Шрифт:
Закладка:
— Это понятно, подростки всегда так со старшими разговаривают, — закивала мама, ну да, старшей дочери сестрицы Розы как раз пятнадцать, видимо, она общается с мамой похожим образом. — А что сама девочка? Ты готова уживаться с ней?
— Мне кажется, мы подружились. Я понимаю, что можем и поссориться, всякое бывает, но уповаю на помощь Тео. Тео готов тратить силы и пытаться достучаться до неё, и у него отлично выходит. Он никогда не ссорится с ней, как мне кажется. Хотя ему время от времени жалуются на неё учителя.
— Да ты просто влюблена, — вздохнула мама. — Может, конечно, это и к лучшему, и ты наконец-то будешь замужем за нормальным мужчиной, а не как этот твой бывший, и родишь ребёнка.
О детях Лаванда пока не задумывалась, но… Вообще-то, сначала нужно узнать, что о детях думает Тео. Может быть, ему достаточно Эжени?
— Угу, — кивнула она, не желая углубляться в детали.
— А вы хотя бы говорили о детях? Что он думает вообще? А то скажет, что у него уже есть, и ему хватит, что тогда ты будешь делать?
Мама иногда всё равно что мысли читает, ну да менталка у неё хороша, что уж. И вообще, это она так беспокоится, это от желания, чтобы у Лаванды всё было хорошо, или не хуже, чем у Розы с Камиллой.
— Мама, ты так говоришь, будто мы уже поженились и назад дороги нет, — отмахнулась она. — Придёт время — обсудим.
— А чего ждать? Вы оба уже не юные! Куда тянуть-то? Ему, ты сказала, почти тридцать девять, тебе тридцать один, вы не молодеете!
— Мы как-нибудь справимся, — улыбнулась Лаванда.
Но в целом ей было даже и не слишком тревожно — потому что всё понятно, мама это мама, но — она как-нибудь справится. Они с Тео как-нибудь справятся.

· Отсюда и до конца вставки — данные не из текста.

-- ==== Sys2Proof/Machine/Operands.lean ====
section
/-! DEFINITION. Operand forms: buffer sizes, selectors, the circular addresses, register bytes, and what a
(selector, offset) pair names (R80 to R101, R129). -/

namespace Sys2Proof.Machine

/-- R129, D11: the size in bytes. -/
def BufSize.bytes : BufSize → Nat
  | .s1024 => 1024
  | .s2048 => 2048
  | .s4096 => 4096
  | .s8192 => 8192
  | .s16384 => 16384

/-- R129: `SIZECODE(S) = log2(S / 1024)`. -/
def BufSize.code : BufSize → Byte
  | .s1024 => 0#8
  | .s2048 => 1#8
  | .s4096 => 2#8
  | .s8192 => 3#8
  | .s16384 => 4#8

/-- R210 step 2: the five legal sizes. -/
def BufSize.ofNat? (n : Nat) : Option BufSize :=
  if n = 1024 then some .s1024
  else if n = 2048 then some .s2048
  else if n = 4096 then some .s4096
  else if n = 8192 then some .s8192
  else if n = 16384 then some .s16384
  else none

/-- The column of a size in the table of receive bases. -/
def BufSize.column : BufSize → Fin 5
  | .s1024 => 0
  | .s2048 => 1
  | .s4096 => 2
  | .s8192 => 3
  | .s16384 => 4

/-- R81: `REGBLK(n) = 4n+1`. -/
def regBlk (n : SockIdx) : Selector := BitVec.ofNat 5 (4 * n.val + 1)

/-- R81: `TXBLK(n) = 4n+2`. -/
def txBlk (n : SockIdx) : Selector := BitVec.ofNat 5 (4 * n.val + 2)

/-- R81: `RXBLK(n) = 4n+3`. -/
def rxBlk (n : SockIdx) : Selector := BitVec.ofNat 5 (4 * n.val + 3)

/-- R8: `RXBASE(n, S)`. -/
def rxBase (c : Cfg) (n : SockIdx) (size : BufSize) : Half := (c.rxBase.get n).get size.column

/-- R94: `u16((p & (S - 1)) + RXBASE(n, S))`. -/
def rxAddr (c : Cfg) (n : SockIdx) (size : BufSize) (p : Half) : Half :=
  (p &&& BitVec.ofNat 16 (size.bytes - 1)) + rxBase c n size

/-- R95: `u16(p + n * S)`, not masked (C2). -/
def txAddr (n : SockIdx) (size : BufSize) (p : Half) : Half := p + BitVec.ofNat 16 (n.val * size.bytes)

/-- R130, R214, D19: `49152 + (Rand() mod 16383)`. -/
def ephemeralPort (draw : Nat) : Half := BitVec.ofNat 16 (ephBase + draw % ephSpan)

/-- R86: byte `i` of a container. -/
def quadByte (q : Quad) : Nat → Byte
  | 0 => q.b0
  | 1 => q.b1
  | 2 => q.b2
  | _ => q.b3

/-- R86. -/
def setQuadByte (q : Quad) (v : Byte) : Nat → Quad
  | 0 => { q with b0 := v }
  | 1 => { q with b1 := v }
  | 2 => { q with b2 := v }
  | _ => { q with b3 := v }

/-- R86. -/
def macByte (m : Mac) : Nat → Byte
  | 0 => m.b0
  | 1 => m.b1
  | 2 => m.b2
  | 3 => m.b3
  | 4 => m.b4
  | _ => m.b5

/-- R86. -/
def setMacByte (m : Mac) (v : Byte) : Nat → Mac
  | 0 => { m with b0 := v }
  | 1 => { m with b1 := v }
  | 2 => { m with b2 := v }
  | 3 => { m with b3 := v }
  | 4 => { m with b4 := v }
  | _ => { m with b5 := v }

/-- R85: the high byte of a 16-bit register is at the lower offset. -/
def halfByteAt (v : Half) : Nat → Byte
  | 0 => hi8 v
  | _ => lo8 v

/-- R85. -/
def setHalfByteAt (v : Half) (b : Byte) : Nat → Half
  | 0 => be16 b (lo8 v)
  | _ => be16 (hi8 v) b

/-- R8: width in bytes. -/
def CommonReg.width : CommonReg → Nat
  | .mr | .versionr => 1
  | .gar | .subr | .sipr => 4
  | .shar => 6

/-- R8: width in bytes. -/
def SockReg.width : SockReg → Nat
  | .mr | .cr | .ir | .sr | .rxbufSize | .txbufSize => 1
  | .port | .dport | .txFsr | .txRd | .txWr | .rxRsr | .rxRd | .rxWr => 2
  | .dipr => 4

/-- R26. -/
def CommonReg.all : List CommonReg := [.mr, .versionr, .gar, .subr, .shar, .sipr]

/-- R26. -/
def SockReg.all : List SockReg :=
  [.mr, .cr, .ir, .sr, .port, .dipr, .dport, .rxbufSize, .txbufSize, .txFsr, .txRd, .txWr, .rxRsr, .rxRd, .rxWr]

/-- R26: the first offset of a common register. -/
def commonOff (c : Cfg) : CommonReg → Half
  | .mr => c.common.mr
  | .versionr => c.common.versionr
  | .gar => c.common.gar
  | .subr => c.common.subr
  | .shar => c.common.shar
  | .sipr => c.common.sipr

/-- R26: the first offset of a socket register; the same in every bank (R34). -/
def sockOff (c : Cfg) : SockReg → Half
  | .mr => c.sock.mr
  | .cr => c.sock.cr
  | .ir => c.sock.ir
  | .sr => c.sock.sr
  | .port => c.sock.port
  | .dipr => c.sock.dipr
  | .dport => c.sock.dport
  | .rxbufSize => c.sock.rxbufSize
  | .txbufSize => c.sock.txbufSize
  | .txFsr => c.sock.txFsr
  | .txRd => c.sock.txRd
  | .txWr => c.sock.txWr
  | .rxRsr => c.sock.rxRsr
  | .rxRd => c.sock.rxRd
  | .rxWr => c.sock.rxWr

/-- Byte `i` of a common register. -/
def commonByte (ch : Chip) (r : CommonReg) (i : Nat) : Byte :=
  match r with
  | .mr => ch.mr
  | .versionr => ch.versionr
  | .gar => quadByte ch.gar i
  | .subr => quadByte ch.subr i
  | .shar => macByte ch.shar i
  | .sipr => quadByte ch.sipr i

/-- Store byte `i` of a common register. -/
def setCommonByte (ch : Chip) (r : CommonReg) (i : Nat) (v : Byte) : Chip :=
  match r with
  | .mr => { ch with mr := v }
  | .versionr => { ch with versionr := v }
  | .gar => { ch with gar := setQuadByte ch.gar v i }
  | .subr => { ch with subr := setQuadByte ch.subr v i }
  | .shar => { ch with shar := setMacByte ch.shar v i }
  | .sipr => { ch with sipr := setQuadByte ch.sipr v i }

/-- Byte `i` of a socket register. -/
def sockByte (k : Socket) (r : SockReg) (i : Nat) : Byte :=
  match r with
  | .mr => k.mr
  | .cr => k.cr
  | .ir => k.ir
  | .sr => k.sr
  | .port => halfByteAt k.port i
  | .dipr => quadByte k.dipr i
  | .dport => halfByteAt k.dport i
  | .rxbufSize => k.rxbufSize
  | .txbufSize => k.txbufSize
  | .txFsr => halfByteAt k.txFsr i
  | .txRd => halfByteAt k.txRd i
  | .txWr => halfByteAt k.txWr i
  | .rxRsr => halfByteAt k.rxRsr i
  | .rxRd => halfByteAt k.rxRd i
  | .rxWr => halfByteAt k.rxWr i

/-- Store byte `i` of a socket register. A byte in Sn_CR is what the chip may take (R36, R276), 0x00 too (R284, U4); it
replaces one that was not yet taken (log entry 35). -/
def setSockByte (k : Socket) (r : SockReg) (i : Nat) (v : Byte) : Socket :=
  match r with
  | .mr => { k with mr := v }
  | .cr => { k with cr := v, pending := some v }
  | .ir => { k with ir := v }
  | .sr => { k with sr := v }
  | .port => { k with port := setHalfByteAt k.port v i }
  | .dipr => { k with dipr := setQuadByte k.dipr v i }
  | .dport => { k with dport := setHalfByteAt k.dport v i }
  | .rxbufSize => { k with rxbufSize := v }
  | .txbufSize => { k with txbufSize := v }
  | .txFsr => { k with txFsr := setHalfByteAt k.txFsr v i }
  | .txRd => { k with txRd := setHalfByteAt k.txRd v i }
  | .txWr => { k with txWr := setHalfByteAt k.txWr v i }
  | .rxRsr => { k with rxRsr := setHalfByteAt k.rxRsr v i }
  | .rxRd => { k with rxRd := setHalfByteAt k.rxRd v i }
  | .rxWr => { k with rxWr := setHalfByteAt k.rxWr v i }

/-- R80, R81, R99: what one address names. -/
inductive Target where
  | common (r : CommonReg) (i : Nat)
  | sock (n : SockIdx) (r : SockReg) (i : Nat)
  /-- A buffer cell, by its memory key. -/
  | cell (key : Nat)
  /-- R33, R50, R82: an offset that is no named register, or an unassigned selector. -/
  | unnamed
  deriving DecidableEq, Repr

/-- The common register whose range holds the offset, with the byte's place in it. -/
def findCommon (c : Cfg) (off : Half) : List CommonReg → Option (CommonReg × Nat)
  | [] => none
  | r :: rest =>
    if (off - commonOff c r).toNat < r.width then some (r, (off - commonOff c r).toNat) else findCommon c off rest

/-- The socket register whose range holds the offset, with the byte's place in it. -/
def findSock (c : Cfg) (off : Half) : List SockReg → Option (SockReg × Nat)
  | [] => none
  | r :: rest =>
    if (off - sockOff c r).toNat < r.width then some (r, (off - sockOff c r).toNat) else findSock c off rest

/-- R81: the socket of a selector 4n+1, 4n+2 or 4n+3. -/
def selectorSocket (blk : Selector) : SockIdx := ⟨blk.toNat / 4, by omega⟩

/-- R99: the storage cell of a buffer offset, `size` being what the chip has for that buffer. DESIGN CHOICE (log entry 36):
a buffer of 0 bytes (R375, "no buffer") has no stated cell; here, `% 0` being the offset itself, every offset is then a cell
of its own. -/
def bufCell (c : Cfg) (size : Nat) (off : Half) : Nat :=
  match c.bufAlias with
  | .flat => off.toNat
  | .wrapS => off.toNat % size

/-- The memory key of a buffer cell: one range of 65536 keys per selector. -/
def memKey (blk : Selector) (cell : Nat) : Nat := blk.toNat * 65536 + cell

/-- R81: what an address names. -/
def target (c : Cfg) (blk : Selector) (off : Half) : Target :=
  if blk = 0 then
    match findCommon c off CommonReg.all with
    | some (r, i) => .common r i
    | none => .unnamed
  else if blk.toNat % 4 = 1 then
    match findSock c off SockReg.all with
    | some (r, i) => .sock (selectorSocket blk) r i
    | none => .unnamed
  else if blk.toNat % 4 = 2 then .cell (memKey blk (bufCell c (c.chipTx.get (selectorSocket blk)) off))
  else if blk.toNat % 4 = 3 then .cell (memKey blk (bufCell c (c.chipRx.get (selectorSocket blk)) off))
  else .unnamed

/-- One byte of the address space as a read shows it; none where the spec gives no value (U3, U7). -/
def peek (s : State) (blk : Selector) (off : Half) : Option Byte :=
  match target s.cfg blk off with
  | .common r i => some (commonByte s.chip r i)
  | .sock n r i => some (sockByte (s.chip.sock.get n) r i)
  | .cell key => some (Memory.read s.chip.mem key)
  | .unnamed => none

/-- A request's handle number, resolved (log entry 7). -/
def handleOf (s : State) (h : Half) : Option Handle := s.handles[h.toNat]?

end Sys2Proof.Machine
end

Лаванда вспомнила, как когда-то давно, она была ещё маленькой, к ним в гости приехала бабушка Жозефин, мамина мама. И тоже очень критически, как она сейчас понимала, всё оглядела — как они живут, во что одеты, что едят и чем заняты. Шестнадцатилетней Розе досталось за слишком откровенный вырез футболки и короткую юбку — мол, девице нельзя одеваться так нескромно, четырнадцатилетней Камилле — за ярко накрашенные глаза и рваные изрисованные джинсы, а восьмилетней Лаванде — за попытки выкрасить волосы.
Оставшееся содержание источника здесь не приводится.